Как вы там строитесь? В каком состоянии дом? Напишите мне, если что-то надо будет достать из стройматериалов, обращусь в Союз писателей. Надеюсь, помогут.

Едем мы дней на 20, если погода не выгонит раньше. Мне надо быть в Москве 12–13 мая, начинается киргизская декада, а я за этот год сделался почетным киргизом, ведь перевел на русский почти всех киргизских поэтов.

Если не отменят, то слушайте 25 апреля в 21.15 по первой программе мою передачу „Ровеснику“. Мурыжили ее долго, все чего-то опасались и, наконец, решили пустить в эфир. Читает В. Лановой (киноактер, он играет Корчагина в „Как закалялась сталь“). Музыку снова написал Фляра, композитор Александр Флярковский, вы помните.

Крепко всех целую,

Роберт».

Предисловие

Адрес – это целая жизнь, ограниченная временем, номером квартиры, дома и названием улицы. Это часть тебя, иногда большая, иногда невзрачная, но все равно часть твоей памяти. Я и решила разделить свою жизнь на адреса. Мне так легче вспоминать.

Начались мои адреса с коммунального подвала в одном большом круглом дворе, где я родилась однажды летом. Но об этом уже написано в книге «Двор на Поварской». Длиннющий коридор с вечным запахом жареного лука, замызганные окна (как их ни мой) ниже уровня земли, неясное бурчание соседей за стеной, один телефон на всех с привязанным к нему карандашом и зеленая занавеска в горошек, перегораживающая и без того крохотную комнатку.
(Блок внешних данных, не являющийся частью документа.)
/-- One DENSE layer on the primal column (R169): the delivered operand and its trace. `ctx` is the context operand of
the first DENSE layer (R181). -/
def densePrimal (key : EvalKey) (m : ModelRec) (ld : LayerData) (li : Nat) (x : Act) (ctx : Option (Nat × Act)) (sk : Option Act)
    (wantD : Bool) : FlM (Act × LayerTrace) := do
  let r := key.rnd
  atLayer m li 0
  let kx := match ctx with | some (n, _) => ld.k - n | none => ld.k
  if ld.den then raiseT tDen
  let acc ← ld.rows.mapM (fun w => do
    let a ← accRow kx x (w.1.take kx) w.2
    match ctx with
    | none => pure a
    | some (n, c) =>
      let b ← accRow (kx % 32 + n) c (List.replicate (kx % 32) 0 ++ w.1.drop kx) (w.2.drop (kx / 32))
      accAdd a b)
  let z ← (acc.zip (ld.scale.zip ld.bias)).mapM (fun (a, s, b) => scaleBias s a b)
  let z2 ← addSkip r z sk
  let st ← if ld.l.norm = 0 then pure ⟨[], 0⟩ else normStat r ld.l.norm z2
  let z3 ← applyNorm r ld.l.norm ld.gain ld.shift st z2
  let (y, d) ← if ld.l.act = 7 then do
      let p ← softmax r z3
      pure (p, p)
    else do
      let yd ← mapRows (vAct r ld.l.act wantD) z3
      pure (yd.map Prod.fst, yd.map Prod.snd)
  let out ← layerOut key m ld li 0 (y.map (clipF ld.l.clipLo ld.l.clipHi))
  pure (out, ⟨st, y, d, y.map (clipped ld.l.clipLo ld.l.clipHi)⟩)

/-- One DENSE layer on a tangent column (R177). -/
def denseTangent (key : EvalKey) (m : ModelRec) (ld : LayerData) (li col : Nat) (tr : LayerTrace) (x : Act) (nx : Nat) (sk : Option Act) : FlM Act := do
  let r := key.rnd
  atLayer m li col
  let acc ← ld.rows.mapM (fun w => accRow nx x (w.1.take nx) w.2)
  let z ← (acc.zip ld.scale).mapM (fun (a, s) => scaleBias s a 0)
  let z2 ← addSkip r z sk
  let z3 ← normTangent r ld.l.norm ld.gain tr.st z2
  let z4 ← if ld.l.act = 7 then softmaxTangent r tr.y z3 else if ld.l.act = 0 then pure z3 else zipM (vMul r) tr.d z3
  layerOut key m ld li col ((z4.zip tr.clip).map (fun (v, c) => if c then 0 else v))

/-- The outputs of the last layer as binary64 (R175): the exact value delivered. -/
def outValues (a : Act) : List W64 := a.exact.map (fun v => match v with
  | .fin s m e => BitVec.ofNat 64 (roundF f64 .rne s m e).v
  | .inf s => BitVec.ofNat 64 (infOf f64 s)
  | .nan _ => BitVec.ofNat 64 f64.nanBits)

/-- The inputs that the INPUT descriptor clipped on the primal column (R177). -/
def inputClips (m : ModelRec) (ld : LayerData) (xs : List W64) : List Bool :=
  (xs.zipIdx).map (fun (x, j) =>
    clipped ld.l.clipLo ld.l.clipHi
      (ffma f32 .rne (ld.scale.getD (j % m.nIn) one32) (fconv f64 f32 .rne x.toNat).v (ld.bias.getD (j % m.nIn) 0)).v)

/-- Column `i` of a tangent seed (R177): 1 at row `i - 1`, scaled by the INPUT descriptor, zero where it clipped the primal input. -/
def seedColumn (key : EvalKey) (m : ModelRec) (ld : LayerData) (clips : List Bool) (i : Nat) : FlM Act := do
  let vs ← (List.range m.nIn).mapM (fun j =>
    if j + 1 = i && !clips.getD j false then scaleBias (ld.scale.getD j one32) one32 0 else pure 0)
  toAct m.passes ld.l.outFmt (ld.l.ovf == 1) (evalDraw key m ld.l 0 i false) vs

/-- The primal pass over the DENSE layers, keeping every delivered operand and trace, newest first. -/
def primalPass (key : EvalKey) (m : ModelRec) (ctx : Option (Nat × Act)) (wantD : Bool) :
    List (LayerData × Nat) → List (Act × LayerTrace) → FlM (List (Act × LayerTrace))
  | [], acc => pure acc
  | (ld, li) :: t, acc => do
    let x := ((acc.head?).map Prod.fst).getD default
    let sk := if ld.l.skip = 0xFFFF then none else (acc.reverse[ld.l.skip]?).map Prod.fst
    let o ← densePrimal key m ld li x (if li = 1 then ctx else none) sk wantD
    primalPass key m ctx wantD t (o :: acc)

/-- A tangent column through the DENSE layers (R177). -/
def tangentPass (key : EvalKey) (m : ModelRec) (col : Nat) : List (LayerData × Nat × LayerTrace) → List Act → FlM (List Act)
  | [], acc => pure acc
  | (ld, li, tr) :: t, acc => do
    let x := acc.headD default
    let sk := if ld.l.skip = 0xFFFF then none else acc.reverse[ld.l.skip]?
    let nx := if li = 1 then m.nIn else ld.k
    let o ← denseTangent key m ld li col tr x nx sk
    tangentPass key m col t (o :: acc)

/-- Transpose the weight rows: entry `j` holds column `j`, each element with the exponent of its own block (R178, R202). -/
def transposed (ld : LayerData) (n : Nat) : List (List (Nat × Int)) :=
  (List.range n).map (fun j => ld.rows.map (fun r => (r.1.getD j 0, r.2.getD (j / 32) 0)))

/-- What one layer of a backward column yields for its own weights (R178, R237). -/
structure LayerGrad where
  /-- layer descriptor index -/
  li : Nat
  /-- cotangent of the scale-and-bias result, one value per output -/
  bias : List Nat
  /-- the backward operand, which meets the transposed weights -/
  back : Act
deriving DecidableEq, Repr, Inhabited

/-- A cotangent column backward through the DENSE layers, last first (R178): the input's cotangents and what each layer yields. `pend` holds
cotangents owed to earlier layers by SKIP additions. Training has no use for the input's cotangents. -/
def cotangentPass (key : EvalKey) (m : ModelRec) (col : Nat) : List (LayerData × Nat × LayerTrace × Nat) → List Nat →
    List (Nat × List Nat) → List LayerGrad → FlM (List Nat × List LayerGrad)
  | [], c, _, gs => pure (c, gs)
  | (ld, li, tr, prevFmt) :: t, c, pend, gs => do
    let r := key.rnd
    atLayer m li col
    let owed := pend.filter (fun p => p.1 == li)
    let c ← owed.foldlM (fun c p => zipM (vAdd r) c p.2) c
    let c1 := (c.zip tr.clip).map (fun (v, k) => if k then 0 else v)
    let c2 ← if ld.l.act = 7 then softmaxTangent r tr.y c1 else if ld.l.act = 0 then pure c1 else zipM (vMul r) tr.d c1
    let c3 ← normCotangent r ld.l.norm ld.gain tr.st c2
    let pend' := if ld.l.skip = 0xFFFF then pend else (ld.l.skip, c3) :: pend
    let c4 ← (c3.zip ld.scale).mapM (fun (v, s) => scaleBias s v 0)
    let n := if li = 1 then m.nIn else ld.k
    let x ← toAct m.passes prevFmt (ld.l.ovf == 1) (evalDraw key m ld.l li col true) c4
    let acc ← if key.training && li == 1 then pure [] else (transposed ld n).mapM (accRowT ld.l.width x)
    cotangentPass key m col t acc pend' (⟨li, c3, x⟩ :: gs)

/-- The primal pass of a model on one column (R169, R171, R181): the DENSE layers with their indices, the INPUT descriptor's data, the context
operand and, newest first, every delivered operand with its trace. -/
def modelPrimal (im : Image) (key : EvalKey) (m : ModelRec) (w : List Byte) (xs : List W64) (ctx : List W64) (wantD : Bool) :
    FlM (List (LayerData × Nat) × LayerData × Option (Nat × Act) × List (Act × LayerTrace)) := do
  let ls := im.layersOf m
  let lds := (ls.zip (layerInputs m ls)).map (fun (l, k) => layerData m w k l)
  let inp := lds.headD default
  let x0 ← inputLayer key m inp xs
  let cx ← if m.ctx = 0 then pure none else do
    let c ← contextLayer im key m inp ctx
    pure (some (m.nIn * m.ctx, c))
  let dense := (lds.zipIdx).drop 1
  let tr ← primalPass key m cx wantD dense [(x0, default)]
  pure (dense, inp, cx, tr)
Семь ступенек из темноты вверх на волю, к солнцу, на уровень земли. Вот такой он, родной подвал, который продержал меня в себе первые четыре года с самого рождения.

Памятник Льву Толстому во дворе. Черный, сердитый, насупленный гигант, придавленный огромной бронзовой книгой. На его плечах и голове вечно гадящие голуби. Толстой был моим детским кошмаром. «Вот не будешь спать, придет наш Лев Николаич…», – говорила прабабушка Поля. И я себе начинала это представлять, как встает, гремя и поскрипывая, бронзовый Толстой, откладывает книгу и тяжело (старенький ведь уже) спрыгивает с постамента, отчего в районе начинается довольно заметное землетрясение… И никого в детстве я так так сильно не боялась, как великого русского писателя Льва Николаевича Толстого. А как результат тех детских страхов – нелюбовь к этому великому и ужасному.

Напротив моего первого двора – детская площадка с огромной песочницей, где постоянно справляла нужду белая болонка с неправильным прикусом, и сколько хозяйку ни просили держаться от песочницы подальше – нет: «Сарочка у меня умница, она тут привыкла!» Сарочка – болонка, вы поняли.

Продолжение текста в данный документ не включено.